Segment Start: RECORDS TO USE

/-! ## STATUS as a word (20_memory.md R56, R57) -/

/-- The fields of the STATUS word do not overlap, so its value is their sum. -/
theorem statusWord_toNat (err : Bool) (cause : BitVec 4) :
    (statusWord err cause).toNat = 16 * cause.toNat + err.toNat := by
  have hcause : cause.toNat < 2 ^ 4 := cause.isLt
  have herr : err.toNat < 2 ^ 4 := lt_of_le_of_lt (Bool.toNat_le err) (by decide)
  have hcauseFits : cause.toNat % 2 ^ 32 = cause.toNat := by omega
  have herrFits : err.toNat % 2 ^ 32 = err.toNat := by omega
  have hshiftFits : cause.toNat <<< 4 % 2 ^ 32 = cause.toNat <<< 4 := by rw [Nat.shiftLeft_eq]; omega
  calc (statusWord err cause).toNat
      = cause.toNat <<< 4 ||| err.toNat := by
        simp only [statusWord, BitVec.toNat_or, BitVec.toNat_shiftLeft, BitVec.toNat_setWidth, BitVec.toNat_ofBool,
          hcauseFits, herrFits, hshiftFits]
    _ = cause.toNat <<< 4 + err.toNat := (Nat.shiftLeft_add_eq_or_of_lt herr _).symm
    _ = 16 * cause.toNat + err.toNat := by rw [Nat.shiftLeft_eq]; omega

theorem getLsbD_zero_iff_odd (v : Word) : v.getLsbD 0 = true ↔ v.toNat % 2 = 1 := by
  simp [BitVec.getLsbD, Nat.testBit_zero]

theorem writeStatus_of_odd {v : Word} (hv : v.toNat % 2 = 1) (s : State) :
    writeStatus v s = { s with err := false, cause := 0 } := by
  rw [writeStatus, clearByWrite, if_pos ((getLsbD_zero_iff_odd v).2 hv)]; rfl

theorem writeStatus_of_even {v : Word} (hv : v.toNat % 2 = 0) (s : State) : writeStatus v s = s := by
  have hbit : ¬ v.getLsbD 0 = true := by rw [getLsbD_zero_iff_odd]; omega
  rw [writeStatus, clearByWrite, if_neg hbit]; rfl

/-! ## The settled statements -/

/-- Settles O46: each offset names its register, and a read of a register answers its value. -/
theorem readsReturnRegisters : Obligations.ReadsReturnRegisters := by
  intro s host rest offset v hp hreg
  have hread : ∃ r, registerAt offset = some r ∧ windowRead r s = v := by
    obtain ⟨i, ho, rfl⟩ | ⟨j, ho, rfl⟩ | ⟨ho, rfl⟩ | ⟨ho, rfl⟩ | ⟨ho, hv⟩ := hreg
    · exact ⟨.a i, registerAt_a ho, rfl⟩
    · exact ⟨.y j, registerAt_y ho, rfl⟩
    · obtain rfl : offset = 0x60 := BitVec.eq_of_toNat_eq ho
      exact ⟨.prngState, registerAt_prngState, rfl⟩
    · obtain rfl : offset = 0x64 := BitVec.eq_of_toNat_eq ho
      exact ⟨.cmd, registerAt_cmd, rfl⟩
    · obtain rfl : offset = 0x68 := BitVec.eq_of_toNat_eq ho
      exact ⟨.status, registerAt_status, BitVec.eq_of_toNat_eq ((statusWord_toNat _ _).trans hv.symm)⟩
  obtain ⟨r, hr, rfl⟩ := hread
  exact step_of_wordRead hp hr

Segment End: RECORDS TO USE
Segment Start: RECORDS TO USE

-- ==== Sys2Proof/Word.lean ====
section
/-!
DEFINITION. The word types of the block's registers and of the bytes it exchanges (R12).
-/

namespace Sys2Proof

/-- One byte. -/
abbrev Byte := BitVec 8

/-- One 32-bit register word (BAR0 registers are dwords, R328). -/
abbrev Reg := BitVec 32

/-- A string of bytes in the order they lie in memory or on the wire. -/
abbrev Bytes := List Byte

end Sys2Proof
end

Segment End: RECORDS TO USE

**TASK OBJECTIVE:** Above are the entries. Copy exactly the part that opens with the line containing "rw [writeStatus, clearByWrite, if_pos" and closes with the line containing "exact step_of_wordRead hp hr", and no more.

**SOLUTION:**
  rw [writeStatus, clearByWrite, if_pos ((getLsbD_zero_iff_odd v).2 hv)]; rfl

theorem writeStatus_of_even {v : Word} (hv : v.toNat % 2 = 0) (s : State) : writeStatus v s = s := by
  have hbit : ¬ v.getLsbD 0 = true := by rw [getLsbD_zero_iff_odd]; omega
  rw [writeStatus, clearByWrite, if_neg hbit]; rfl

/-! ## The settled statements -/

/-- Settles O46: each offset names its register, and a read of a register answers its value. -/
theorem readsReturnRegisters : Obligations.ReadsReturnRegisters := by
  intro s host rest offset v hp hreg
  have hread : ∃ r, registerAt offset = some r ∧ windowRead r s = v := by
    obtain ⟨i, ho, rfl⟩ | ⟨j, ho, rfl⟩ | ⟨ho, rfl⟩ | ⟨ho, rfl⟩ | ⟨ho, hv⟩ := hreg
    · exact ⟨.a i, registerAt_a ho, rfl⟩
    · exact ⟨.y j, registerAt_y ho, rfl⟩
    · obtain rfl : offset = 0x60 := BitVec.eq_of_toNat_eq ho
      exact ⟨.prngState, registerAt_prngState, rfl⟩
    · obtain rfl : offset = 0x64 := BitVec.eq_of_toNat_eq ho
      exact ⟨.cmd, registerAt_cmd, rfl⟩
    · obtain rfl : offset = 0x68 := BitVec.eq_of_toNat_eq ho
      exact ⟨.status, registerAt_status, BitVec.eq_of_toNat_eq ((statusWord_toNat _ _).trans hv.symm)⟩
  obtain ⟨r, hr, rfl⟩ := hread
  exact step_of_wordRead hp hr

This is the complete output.